For the records below, print the lines from the line with "(s.cache.find? (CacheEntry.isFor h.issuer" through the line with "cache := t.cache" exactly as written; include both end lines and exclude the rest.

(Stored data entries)
══════

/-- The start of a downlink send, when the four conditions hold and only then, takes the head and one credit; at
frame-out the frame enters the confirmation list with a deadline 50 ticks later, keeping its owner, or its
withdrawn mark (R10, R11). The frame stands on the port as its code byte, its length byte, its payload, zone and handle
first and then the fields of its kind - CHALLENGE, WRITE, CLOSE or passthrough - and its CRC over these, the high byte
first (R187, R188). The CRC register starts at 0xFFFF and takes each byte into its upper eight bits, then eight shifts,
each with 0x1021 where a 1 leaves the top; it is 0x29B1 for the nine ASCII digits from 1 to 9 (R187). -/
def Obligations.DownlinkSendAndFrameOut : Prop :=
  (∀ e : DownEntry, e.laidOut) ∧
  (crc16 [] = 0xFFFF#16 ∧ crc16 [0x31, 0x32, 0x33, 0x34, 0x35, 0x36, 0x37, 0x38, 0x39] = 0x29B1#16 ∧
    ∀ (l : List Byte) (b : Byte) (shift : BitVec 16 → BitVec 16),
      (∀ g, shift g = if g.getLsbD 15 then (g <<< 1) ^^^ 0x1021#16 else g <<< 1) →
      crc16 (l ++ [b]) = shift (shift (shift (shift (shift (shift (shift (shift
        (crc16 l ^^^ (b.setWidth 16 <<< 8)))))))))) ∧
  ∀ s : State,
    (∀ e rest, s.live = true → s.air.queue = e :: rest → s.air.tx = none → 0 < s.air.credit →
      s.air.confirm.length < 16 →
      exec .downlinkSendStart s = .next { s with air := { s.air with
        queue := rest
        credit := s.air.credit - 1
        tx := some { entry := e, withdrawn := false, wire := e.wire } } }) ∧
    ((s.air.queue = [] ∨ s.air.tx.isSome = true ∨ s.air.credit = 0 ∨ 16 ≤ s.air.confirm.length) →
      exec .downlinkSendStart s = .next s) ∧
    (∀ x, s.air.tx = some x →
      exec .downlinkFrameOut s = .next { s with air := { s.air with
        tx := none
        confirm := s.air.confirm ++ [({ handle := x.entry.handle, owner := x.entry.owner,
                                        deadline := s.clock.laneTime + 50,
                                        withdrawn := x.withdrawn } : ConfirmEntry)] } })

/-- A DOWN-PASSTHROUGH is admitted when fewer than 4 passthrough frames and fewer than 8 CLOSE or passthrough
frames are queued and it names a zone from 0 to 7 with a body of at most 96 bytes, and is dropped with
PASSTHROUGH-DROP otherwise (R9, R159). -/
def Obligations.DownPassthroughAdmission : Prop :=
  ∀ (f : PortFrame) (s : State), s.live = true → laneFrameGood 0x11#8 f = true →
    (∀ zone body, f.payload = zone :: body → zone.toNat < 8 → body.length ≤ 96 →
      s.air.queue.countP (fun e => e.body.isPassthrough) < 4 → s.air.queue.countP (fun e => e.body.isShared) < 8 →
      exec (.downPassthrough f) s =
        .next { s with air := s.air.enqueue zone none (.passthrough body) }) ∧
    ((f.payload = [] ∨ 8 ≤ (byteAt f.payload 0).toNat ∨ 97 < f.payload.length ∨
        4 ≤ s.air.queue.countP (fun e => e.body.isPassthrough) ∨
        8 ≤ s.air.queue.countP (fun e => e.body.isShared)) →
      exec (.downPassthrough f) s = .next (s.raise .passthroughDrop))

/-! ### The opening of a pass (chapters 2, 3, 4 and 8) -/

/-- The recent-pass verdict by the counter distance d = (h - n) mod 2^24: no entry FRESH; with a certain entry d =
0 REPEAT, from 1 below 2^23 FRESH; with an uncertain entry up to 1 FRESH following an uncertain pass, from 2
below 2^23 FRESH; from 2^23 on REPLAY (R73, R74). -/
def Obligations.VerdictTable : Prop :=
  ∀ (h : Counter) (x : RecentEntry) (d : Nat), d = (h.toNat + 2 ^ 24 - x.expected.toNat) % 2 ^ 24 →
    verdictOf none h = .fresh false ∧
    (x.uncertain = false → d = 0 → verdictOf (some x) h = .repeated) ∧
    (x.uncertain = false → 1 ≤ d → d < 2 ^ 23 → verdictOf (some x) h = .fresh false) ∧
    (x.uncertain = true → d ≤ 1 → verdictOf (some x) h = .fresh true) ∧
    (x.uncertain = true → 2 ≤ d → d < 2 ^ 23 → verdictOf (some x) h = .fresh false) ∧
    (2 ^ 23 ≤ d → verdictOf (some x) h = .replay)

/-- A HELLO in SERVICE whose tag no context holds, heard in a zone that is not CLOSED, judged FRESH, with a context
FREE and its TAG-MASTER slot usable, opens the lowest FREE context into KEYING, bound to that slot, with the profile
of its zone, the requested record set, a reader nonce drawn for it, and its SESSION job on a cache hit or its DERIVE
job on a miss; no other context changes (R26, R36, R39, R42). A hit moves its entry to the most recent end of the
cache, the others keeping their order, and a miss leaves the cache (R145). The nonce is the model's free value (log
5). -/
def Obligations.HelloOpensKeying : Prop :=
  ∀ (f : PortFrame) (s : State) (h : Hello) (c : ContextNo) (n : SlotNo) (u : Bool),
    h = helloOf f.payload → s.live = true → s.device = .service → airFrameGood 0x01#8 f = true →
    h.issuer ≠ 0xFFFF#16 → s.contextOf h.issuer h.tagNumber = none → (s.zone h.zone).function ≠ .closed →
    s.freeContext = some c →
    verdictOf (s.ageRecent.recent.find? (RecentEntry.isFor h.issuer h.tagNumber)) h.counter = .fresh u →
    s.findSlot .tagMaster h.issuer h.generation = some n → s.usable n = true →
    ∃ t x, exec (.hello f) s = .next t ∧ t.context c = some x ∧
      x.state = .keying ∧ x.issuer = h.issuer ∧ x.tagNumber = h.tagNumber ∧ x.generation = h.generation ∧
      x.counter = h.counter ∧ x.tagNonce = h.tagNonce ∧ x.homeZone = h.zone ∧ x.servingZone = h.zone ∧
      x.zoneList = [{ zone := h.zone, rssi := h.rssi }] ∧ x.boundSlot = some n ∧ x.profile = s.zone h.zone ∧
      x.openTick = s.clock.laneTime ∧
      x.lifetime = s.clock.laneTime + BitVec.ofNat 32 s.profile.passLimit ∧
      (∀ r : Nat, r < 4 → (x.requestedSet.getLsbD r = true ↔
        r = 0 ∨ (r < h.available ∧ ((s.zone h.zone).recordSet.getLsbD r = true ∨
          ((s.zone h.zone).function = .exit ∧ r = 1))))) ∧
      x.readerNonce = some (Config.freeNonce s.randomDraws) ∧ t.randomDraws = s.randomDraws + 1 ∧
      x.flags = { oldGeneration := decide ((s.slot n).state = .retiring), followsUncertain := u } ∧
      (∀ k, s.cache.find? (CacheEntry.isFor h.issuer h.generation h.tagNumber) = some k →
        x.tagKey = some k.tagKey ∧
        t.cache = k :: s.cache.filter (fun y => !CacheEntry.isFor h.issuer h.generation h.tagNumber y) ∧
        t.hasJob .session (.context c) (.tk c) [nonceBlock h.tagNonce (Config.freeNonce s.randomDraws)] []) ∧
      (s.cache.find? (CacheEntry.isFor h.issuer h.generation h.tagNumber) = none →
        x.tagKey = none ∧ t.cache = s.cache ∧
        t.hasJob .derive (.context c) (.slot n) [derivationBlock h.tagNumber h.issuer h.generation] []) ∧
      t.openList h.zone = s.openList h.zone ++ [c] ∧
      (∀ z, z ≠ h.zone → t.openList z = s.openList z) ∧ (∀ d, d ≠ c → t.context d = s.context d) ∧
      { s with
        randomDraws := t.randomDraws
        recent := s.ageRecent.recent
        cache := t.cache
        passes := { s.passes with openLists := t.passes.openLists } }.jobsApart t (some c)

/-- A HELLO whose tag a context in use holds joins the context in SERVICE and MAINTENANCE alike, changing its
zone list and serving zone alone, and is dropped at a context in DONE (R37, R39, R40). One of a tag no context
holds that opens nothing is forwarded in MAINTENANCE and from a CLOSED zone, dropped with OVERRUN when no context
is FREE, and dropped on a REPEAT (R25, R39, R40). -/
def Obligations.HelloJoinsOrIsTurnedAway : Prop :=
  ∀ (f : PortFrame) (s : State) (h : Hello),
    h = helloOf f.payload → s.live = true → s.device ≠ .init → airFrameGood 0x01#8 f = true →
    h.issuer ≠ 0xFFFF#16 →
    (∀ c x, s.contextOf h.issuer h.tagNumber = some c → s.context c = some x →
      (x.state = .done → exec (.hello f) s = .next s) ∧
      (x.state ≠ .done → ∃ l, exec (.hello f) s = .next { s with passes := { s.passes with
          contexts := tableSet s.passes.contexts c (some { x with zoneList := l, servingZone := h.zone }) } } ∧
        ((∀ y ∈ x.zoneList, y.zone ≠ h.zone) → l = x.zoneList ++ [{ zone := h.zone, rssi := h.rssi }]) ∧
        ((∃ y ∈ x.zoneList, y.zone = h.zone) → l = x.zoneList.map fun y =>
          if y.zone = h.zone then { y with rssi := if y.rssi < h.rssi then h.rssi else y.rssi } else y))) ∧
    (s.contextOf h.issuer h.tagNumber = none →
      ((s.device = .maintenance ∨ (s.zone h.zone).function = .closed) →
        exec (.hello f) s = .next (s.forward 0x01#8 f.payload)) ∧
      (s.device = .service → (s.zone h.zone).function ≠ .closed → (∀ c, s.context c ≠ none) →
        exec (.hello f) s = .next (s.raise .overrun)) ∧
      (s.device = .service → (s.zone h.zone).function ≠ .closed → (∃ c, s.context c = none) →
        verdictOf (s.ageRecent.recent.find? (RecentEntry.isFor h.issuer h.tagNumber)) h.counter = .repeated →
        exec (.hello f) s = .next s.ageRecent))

══════

WRITTEN SOLUTION ->
      (s.cache.find? (CacheEntry.isFor h.issuer h.generation h.tagNumber) = none →
        x.tagKey = none ∧ t.cache = s.cache ∧
        t.hasJob .derive (.context c) (.slot n) [derivationBlock h.tagNumber h.issuer h.generation] []) ∧
      t.openList h.zone = s.openList h.zone ++ [c] ∧
      (∀ z, z ≠ h.zone → t.openList z = s.openList z) ∧ (∀ d, d ≠ c → t.context d = s.context d) ∧
      { s with
        randomDraws := t.randomDraws
        recent := s.ageRecent.recent
        cache := t.cache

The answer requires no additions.